**Assignment:**
Restate word for word the entries below, starting with the line with "let q := term" and continuing through the line with "of R286. -/". Include both of those lines and no others.

**Excerpted records:**
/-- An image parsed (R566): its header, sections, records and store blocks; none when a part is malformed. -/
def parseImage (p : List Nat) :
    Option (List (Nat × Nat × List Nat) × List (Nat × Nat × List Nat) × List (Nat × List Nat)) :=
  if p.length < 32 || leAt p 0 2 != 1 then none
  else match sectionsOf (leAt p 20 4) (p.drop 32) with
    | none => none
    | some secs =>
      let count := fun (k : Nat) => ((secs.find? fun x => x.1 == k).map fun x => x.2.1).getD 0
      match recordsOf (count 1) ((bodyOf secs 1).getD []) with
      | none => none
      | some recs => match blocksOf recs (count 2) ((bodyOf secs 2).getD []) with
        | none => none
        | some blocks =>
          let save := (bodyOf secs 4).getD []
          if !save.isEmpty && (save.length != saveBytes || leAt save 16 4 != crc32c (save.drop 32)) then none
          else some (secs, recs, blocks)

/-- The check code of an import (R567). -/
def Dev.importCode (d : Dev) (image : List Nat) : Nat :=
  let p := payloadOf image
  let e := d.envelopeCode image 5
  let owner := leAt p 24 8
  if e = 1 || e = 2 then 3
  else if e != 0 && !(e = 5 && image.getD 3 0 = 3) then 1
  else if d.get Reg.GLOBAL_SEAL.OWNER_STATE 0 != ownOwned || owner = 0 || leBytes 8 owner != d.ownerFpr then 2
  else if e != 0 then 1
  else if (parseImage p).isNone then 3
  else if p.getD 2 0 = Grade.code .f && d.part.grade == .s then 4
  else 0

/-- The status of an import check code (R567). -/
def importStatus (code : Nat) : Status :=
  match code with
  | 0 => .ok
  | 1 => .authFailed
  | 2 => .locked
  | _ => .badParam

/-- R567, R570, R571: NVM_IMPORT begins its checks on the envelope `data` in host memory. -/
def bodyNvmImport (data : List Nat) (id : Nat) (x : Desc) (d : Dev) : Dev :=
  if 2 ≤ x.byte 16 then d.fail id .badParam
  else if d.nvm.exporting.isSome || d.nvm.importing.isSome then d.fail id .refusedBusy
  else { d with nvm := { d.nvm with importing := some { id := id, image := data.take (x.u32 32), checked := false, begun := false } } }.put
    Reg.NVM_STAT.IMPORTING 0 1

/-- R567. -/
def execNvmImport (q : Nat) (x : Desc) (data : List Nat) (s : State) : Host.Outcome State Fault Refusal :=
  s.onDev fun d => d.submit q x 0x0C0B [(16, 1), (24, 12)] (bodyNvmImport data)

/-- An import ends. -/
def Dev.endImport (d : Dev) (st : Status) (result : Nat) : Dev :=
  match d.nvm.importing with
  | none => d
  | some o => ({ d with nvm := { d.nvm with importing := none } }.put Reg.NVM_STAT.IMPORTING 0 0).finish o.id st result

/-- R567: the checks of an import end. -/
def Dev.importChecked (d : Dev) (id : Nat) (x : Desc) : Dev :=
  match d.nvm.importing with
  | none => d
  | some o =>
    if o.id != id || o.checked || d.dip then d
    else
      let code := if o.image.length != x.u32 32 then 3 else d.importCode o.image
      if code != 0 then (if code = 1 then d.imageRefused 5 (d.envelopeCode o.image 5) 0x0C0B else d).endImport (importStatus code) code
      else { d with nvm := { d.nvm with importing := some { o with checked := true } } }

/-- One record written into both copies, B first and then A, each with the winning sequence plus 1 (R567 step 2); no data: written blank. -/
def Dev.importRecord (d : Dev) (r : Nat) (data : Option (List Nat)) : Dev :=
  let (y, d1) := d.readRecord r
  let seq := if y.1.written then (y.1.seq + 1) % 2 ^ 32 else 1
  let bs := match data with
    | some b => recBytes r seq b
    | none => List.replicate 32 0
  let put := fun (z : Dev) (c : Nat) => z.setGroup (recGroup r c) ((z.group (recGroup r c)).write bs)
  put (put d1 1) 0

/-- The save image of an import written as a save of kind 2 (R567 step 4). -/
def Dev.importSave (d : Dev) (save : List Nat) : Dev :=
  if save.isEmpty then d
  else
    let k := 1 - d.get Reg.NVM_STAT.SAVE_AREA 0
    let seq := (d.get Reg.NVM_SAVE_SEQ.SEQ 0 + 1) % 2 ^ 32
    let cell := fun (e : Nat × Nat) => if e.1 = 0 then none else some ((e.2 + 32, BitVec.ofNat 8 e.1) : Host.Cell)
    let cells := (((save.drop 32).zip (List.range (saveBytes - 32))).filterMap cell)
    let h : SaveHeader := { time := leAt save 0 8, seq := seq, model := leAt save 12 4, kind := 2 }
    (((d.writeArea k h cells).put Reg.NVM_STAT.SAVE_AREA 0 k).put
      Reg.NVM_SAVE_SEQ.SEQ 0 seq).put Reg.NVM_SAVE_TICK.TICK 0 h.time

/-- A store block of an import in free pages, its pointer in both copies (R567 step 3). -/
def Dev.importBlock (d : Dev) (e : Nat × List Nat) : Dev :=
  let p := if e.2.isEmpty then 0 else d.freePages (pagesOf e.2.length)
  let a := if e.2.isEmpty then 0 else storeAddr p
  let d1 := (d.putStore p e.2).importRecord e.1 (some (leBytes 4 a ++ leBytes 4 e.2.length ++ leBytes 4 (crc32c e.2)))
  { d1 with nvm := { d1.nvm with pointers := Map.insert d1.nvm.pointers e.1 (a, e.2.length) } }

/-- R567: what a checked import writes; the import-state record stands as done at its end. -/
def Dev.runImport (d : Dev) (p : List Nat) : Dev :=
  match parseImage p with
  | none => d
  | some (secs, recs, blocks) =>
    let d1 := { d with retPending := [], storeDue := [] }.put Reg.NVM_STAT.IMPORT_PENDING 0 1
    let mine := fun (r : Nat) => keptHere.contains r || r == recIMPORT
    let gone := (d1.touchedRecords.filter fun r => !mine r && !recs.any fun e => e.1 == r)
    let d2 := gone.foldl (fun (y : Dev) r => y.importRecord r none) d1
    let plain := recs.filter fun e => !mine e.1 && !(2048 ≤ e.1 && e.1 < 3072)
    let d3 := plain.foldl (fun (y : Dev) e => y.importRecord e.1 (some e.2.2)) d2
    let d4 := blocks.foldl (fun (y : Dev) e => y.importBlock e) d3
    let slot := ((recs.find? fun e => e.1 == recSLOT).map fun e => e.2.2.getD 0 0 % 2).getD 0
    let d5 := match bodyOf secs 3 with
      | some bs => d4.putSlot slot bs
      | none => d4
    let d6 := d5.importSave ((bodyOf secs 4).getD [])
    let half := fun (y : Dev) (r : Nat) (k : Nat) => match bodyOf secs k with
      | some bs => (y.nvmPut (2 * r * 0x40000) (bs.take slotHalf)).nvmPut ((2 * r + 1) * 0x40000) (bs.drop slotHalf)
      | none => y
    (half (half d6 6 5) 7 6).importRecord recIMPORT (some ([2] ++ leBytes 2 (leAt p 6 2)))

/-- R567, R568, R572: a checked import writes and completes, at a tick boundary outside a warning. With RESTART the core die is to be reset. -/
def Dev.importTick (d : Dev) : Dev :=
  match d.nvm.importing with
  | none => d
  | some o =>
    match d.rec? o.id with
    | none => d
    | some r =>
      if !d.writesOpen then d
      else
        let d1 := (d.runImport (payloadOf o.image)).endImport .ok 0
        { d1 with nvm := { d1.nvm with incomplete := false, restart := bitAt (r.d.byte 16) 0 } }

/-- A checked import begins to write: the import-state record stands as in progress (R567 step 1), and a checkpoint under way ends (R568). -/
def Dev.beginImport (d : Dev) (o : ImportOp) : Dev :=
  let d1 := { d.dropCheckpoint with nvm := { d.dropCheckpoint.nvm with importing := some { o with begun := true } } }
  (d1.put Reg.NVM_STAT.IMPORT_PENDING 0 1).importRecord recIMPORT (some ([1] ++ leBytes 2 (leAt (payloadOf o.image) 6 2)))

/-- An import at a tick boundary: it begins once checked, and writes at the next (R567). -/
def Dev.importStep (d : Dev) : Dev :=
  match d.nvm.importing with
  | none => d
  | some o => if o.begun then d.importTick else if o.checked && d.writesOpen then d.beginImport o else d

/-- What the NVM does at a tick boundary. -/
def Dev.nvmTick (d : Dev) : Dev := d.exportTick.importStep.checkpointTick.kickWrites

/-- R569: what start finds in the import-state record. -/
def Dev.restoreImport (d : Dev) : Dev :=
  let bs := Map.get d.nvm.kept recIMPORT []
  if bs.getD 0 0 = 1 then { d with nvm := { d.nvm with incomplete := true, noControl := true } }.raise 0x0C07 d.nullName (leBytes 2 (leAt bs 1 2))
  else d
--
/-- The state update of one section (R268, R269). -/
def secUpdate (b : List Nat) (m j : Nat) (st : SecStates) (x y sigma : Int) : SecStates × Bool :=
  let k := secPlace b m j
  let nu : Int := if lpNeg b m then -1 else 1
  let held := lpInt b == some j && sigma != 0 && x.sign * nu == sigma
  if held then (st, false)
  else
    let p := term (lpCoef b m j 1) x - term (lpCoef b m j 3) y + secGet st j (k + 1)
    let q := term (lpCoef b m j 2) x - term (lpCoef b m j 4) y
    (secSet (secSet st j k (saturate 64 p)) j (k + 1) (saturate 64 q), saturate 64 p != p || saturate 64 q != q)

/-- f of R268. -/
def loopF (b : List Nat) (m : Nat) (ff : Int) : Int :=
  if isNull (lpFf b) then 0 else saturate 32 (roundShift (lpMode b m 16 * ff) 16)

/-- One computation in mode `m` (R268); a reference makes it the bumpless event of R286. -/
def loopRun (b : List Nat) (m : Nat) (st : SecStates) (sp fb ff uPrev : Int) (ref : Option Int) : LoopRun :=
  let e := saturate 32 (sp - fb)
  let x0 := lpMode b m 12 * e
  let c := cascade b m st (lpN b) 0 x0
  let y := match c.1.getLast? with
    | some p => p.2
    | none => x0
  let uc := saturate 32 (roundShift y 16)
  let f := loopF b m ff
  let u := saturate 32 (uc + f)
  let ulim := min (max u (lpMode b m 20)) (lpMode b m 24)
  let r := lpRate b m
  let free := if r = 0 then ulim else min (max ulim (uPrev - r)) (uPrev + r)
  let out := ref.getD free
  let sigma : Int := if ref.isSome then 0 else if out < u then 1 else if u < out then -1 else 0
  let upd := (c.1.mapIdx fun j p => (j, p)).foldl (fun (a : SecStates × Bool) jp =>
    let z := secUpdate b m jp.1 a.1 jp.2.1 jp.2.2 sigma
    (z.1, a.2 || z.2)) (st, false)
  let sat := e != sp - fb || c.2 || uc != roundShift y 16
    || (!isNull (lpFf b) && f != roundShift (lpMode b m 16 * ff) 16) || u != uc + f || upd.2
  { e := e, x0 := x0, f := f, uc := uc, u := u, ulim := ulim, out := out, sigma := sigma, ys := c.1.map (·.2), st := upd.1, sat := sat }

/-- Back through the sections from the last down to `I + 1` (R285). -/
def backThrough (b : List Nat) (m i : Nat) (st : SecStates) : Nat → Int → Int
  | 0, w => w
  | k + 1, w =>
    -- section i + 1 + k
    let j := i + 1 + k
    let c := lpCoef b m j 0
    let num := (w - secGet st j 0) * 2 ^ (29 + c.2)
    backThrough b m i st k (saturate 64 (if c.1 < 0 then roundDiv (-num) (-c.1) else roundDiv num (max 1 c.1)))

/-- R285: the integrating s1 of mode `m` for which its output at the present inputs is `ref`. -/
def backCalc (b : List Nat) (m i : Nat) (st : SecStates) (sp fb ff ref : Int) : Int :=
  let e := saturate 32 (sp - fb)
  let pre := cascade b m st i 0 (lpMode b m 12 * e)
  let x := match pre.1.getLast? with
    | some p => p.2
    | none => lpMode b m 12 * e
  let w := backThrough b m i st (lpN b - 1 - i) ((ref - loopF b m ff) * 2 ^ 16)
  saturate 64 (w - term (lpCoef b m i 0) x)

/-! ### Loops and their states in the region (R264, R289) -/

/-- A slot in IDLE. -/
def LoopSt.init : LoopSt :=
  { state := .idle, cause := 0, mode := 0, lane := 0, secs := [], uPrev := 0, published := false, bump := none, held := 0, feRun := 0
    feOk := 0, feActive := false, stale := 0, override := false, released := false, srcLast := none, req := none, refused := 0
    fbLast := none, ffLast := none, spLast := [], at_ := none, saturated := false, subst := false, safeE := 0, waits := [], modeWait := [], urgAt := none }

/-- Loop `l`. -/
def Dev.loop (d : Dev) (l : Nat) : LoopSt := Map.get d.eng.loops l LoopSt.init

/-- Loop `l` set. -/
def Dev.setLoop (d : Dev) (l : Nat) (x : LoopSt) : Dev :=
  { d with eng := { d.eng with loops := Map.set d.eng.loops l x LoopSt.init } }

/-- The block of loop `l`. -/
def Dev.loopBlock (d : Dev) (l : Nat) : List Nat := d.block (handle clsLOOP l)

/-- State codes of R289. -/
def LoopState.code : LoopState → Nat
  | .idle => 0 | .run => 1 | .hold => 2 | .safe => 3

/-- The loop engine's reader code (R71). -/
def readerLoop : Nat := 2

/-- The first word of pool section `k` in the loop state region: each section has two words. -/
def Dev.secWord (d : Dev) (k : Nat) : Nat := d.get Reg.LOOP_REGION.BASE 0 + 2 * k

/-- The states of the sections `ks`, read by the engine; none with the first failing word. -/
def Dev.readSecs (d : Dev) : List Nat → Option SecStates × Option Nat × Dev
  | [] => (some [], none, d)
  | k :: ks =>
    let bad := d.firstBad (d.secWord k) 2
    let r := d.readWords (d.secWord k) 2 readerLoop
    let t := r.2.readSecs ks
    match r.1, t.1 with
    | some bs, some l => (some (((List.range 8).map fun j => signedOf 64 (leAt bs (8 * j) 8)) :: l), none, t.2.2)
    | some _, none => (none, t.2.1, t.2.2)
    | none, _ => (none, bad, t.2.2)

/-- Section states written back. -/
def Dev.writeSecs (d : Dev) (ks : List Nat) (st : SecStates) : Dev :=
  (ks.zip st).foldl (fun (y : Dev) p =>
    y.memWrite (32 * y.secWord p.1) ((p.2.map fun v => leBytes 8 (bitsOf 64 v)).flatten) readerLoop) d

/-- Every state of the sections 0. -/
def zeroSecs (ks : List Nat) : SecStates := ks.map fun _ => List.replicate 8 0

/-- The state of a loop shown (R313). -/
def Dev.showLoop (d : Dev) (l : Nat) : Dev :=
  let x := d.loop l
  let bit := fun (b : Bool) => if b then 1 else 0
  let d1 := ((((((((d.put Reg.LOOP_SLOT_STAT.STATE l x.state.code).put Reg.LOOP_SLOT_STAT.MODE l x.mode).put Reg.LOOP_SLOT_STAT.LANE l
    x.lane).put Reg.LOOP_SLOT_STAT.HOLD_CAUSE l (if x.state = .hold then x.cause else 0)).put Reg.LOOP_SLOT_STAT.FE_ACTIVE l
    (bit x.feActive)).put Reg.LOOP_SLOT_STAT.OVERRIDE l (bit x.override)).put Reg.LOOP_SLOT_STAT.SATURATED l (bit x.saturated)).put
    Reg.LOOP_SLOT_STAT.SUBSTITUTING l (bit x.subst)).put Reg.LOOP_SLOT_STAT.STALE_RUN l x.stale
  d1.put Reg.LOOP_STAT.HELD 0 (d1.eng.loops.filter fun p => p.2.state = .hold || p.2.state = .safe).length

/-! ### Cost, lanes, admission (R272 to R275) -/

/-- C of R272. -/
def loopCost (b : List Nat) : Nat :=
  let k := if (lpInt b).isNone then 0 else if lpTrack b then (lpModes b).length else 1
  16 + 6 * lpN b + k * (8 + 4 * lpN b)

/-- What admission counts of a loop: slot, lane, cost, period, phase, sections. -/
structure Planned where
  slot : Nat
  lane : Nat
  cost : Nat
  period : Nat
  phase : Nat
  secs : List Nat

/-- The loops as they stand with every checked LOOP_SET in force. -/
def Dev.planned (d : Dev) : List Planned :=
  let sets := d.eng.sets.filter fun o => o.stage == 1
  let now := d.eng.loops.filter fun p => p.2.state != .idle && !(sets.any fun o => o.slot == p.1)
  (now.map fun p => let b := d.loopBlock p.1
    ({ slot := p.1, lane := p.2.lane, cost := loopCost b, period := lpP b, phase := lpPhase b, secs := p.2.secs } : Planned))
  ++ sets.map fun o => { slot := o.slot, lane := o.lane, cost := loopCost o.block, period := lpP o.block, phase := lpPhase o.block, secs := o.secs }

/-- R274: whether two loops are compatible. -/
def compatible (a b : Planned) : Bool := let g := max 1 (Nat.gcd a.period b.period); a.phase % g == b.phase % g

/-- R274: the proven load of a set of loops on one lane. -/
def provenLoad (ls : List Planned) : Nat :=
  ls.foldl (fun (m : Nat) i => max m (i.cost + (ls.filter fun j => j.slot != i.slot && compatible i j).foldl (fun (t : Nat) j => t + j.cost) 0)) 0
--
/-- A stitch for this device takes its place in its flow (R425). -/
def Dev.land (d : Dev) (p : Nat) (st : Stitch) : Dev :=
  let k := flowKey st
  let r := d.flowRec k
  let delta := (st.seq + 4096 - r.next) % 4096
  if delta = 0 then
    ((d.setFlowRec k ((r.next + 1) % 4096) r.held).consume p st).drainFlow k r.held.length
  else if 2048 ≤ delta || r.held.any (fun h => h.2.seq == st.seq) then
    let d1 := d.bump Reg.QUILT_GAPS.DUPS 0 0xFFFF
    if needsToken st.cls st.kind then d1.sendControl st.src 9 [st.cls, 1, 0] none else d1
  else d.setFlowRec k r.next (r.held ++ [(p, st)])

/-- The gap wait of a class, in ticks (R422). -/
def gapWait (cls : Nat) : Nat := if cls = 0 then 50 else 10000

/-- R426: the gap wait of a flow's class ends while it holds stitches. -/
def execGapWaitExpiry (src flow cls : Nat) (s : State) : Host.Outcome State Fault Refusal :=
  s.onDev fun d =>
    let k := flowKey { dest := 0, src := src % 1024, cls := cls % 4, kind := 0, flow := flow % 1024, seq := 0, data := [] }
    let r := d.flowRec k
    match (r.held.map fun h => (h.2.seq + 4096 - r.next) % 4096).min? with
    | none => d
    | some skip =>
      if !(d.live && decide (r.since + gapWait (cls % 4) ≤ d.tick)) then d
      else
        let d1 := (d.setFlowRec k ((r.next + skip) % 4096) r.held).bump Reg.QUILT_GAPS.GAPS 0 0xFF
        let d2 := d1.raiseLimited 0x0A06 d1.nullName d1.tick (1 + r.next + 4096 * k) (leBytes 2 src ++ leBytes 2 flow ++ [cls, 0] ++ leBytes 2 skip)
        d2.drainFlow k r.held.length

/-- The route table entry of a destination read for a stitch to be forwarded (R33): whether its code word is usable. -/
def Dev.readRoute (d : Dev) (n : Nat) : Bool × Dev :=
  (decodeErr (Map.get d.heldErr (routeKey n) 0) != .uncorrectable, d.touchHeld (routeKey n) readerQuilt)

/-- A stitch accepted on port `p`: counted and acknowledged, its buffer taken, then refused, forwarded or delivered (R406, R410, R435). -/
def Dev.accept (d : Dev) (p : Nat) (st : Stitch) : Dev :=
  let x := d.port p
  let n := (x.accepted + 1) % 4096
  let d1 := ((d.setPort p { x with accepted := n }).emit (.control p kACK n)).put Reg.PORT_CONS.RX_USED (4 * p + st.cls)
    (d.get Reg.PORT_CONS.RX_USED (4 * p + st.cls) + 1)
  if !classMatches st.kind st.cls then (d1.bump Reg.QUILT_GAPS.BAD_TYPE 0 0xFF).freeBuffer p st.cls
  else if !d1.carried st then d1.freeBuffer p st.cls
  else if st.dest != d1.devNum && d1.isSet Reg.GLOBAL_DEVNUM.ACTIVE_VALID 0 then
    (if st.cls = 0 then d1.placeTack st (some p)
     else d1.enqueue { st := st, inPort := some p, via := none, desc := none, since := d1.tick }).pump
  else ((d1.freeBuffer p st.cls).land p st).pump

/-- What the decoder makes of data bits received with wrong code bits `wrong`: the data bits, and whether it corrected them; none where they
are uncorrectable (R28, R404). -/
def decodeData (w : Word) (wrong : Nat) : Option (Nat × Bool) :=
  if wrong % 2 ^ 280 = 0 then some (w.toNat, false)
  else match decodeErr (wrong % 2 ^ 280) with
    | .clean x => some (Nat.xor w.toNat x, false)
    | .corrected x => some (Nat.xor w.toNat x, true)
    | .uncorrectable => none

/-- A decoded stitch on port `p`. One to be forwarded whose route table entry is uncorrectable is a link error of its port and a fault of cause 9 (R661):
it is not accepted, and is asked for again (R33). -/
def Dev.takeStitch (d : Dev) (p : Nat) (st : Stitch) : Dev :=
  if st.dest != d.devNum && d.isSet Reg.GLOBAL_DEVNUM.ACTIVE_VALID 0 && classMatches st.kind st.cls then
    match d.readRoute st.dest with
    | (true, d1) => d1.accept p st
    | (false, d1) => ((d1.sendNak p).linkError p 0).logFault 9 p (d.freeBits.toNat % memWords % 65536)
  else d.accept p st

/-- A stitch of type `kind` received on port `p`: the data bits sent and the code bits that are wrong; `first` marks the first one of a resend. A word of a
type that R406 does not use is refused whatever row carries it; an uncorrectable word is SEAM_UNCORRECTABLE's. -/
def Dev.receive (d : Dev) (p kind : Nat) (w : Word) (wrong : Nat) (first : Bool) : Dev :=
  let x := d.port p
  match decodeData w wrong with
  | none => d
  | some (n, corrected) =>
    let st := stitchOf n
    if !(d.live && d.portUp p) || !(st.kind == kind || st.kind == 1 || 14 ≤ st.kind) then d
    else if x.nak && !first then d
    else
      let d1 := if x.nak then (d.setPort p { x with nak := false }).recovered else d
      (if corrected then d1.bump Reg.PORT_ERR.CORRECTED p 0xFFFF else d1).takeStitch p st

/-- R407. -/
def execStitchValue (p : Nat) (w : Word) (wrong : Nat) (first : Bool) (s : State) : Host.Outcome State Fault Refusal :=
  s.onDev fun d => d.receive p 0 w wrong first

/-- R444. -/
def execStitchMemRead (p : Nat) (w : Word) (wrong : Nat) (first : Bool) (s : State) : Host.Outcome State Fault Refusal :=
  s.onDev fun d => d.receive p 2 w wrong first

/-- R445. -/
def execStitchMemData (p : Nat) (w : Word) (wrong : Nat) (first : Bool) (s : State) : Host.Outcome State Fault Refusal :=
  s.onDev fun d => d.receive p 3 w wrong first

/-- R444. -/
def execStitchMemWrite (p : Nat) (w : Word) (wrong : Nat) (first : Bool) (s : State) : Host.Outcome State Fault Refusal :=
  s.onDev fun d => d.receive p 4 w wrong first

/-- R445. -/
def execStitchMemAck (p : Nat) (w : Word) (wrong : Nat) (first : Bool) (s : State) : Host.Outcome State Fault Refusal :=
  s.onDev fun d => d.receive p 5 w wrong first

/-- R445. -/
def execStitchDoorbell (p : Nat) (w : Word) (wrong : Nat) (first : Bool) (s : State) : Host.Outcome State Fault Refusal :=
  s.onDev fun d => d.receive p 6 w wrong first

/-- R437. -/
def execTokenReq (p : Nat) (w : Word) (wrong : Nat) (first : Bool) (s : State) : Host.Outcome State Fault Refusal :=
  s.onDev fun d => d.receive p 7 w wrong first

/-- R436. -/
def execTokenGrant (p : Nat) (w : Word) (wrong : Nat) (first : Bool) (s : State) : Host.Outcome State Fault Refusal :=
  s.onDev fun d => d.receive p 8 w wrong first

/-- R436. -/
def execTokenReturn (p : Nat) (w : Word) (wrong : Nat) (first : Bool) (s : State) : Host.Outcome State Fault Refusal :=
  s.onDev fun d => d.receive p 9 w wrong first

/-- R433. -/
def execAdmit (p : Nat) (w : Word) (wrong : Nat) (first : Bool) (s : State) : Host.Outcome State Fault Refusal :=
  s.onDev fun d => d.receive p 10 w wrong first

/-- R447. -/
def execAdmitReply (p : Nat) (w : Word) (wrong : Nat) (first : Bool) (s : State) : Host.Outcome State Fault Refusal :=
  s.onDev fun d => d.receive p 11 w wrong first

**The completed task:**
    let q := term (lpCoef b m j 2) x - term (lpCoef b m j 4) y
    (secSet (secSet st j k (saturate 64 p)) j (k + 1) (saturate 64 q), saturate 64 p != p || saturate 64 q != q)

/-- f of R268. -/
def loopF (b : List Nat) (m : Nat) (ff : Int) : Int :=
  if isNull (lpFf b) then 0 else saturate 32 (roundShift (lpMode b m 16 * ff) 16)

/-- One computation in mode `m` (R268); a reference makes it the bumpless event of R286. -/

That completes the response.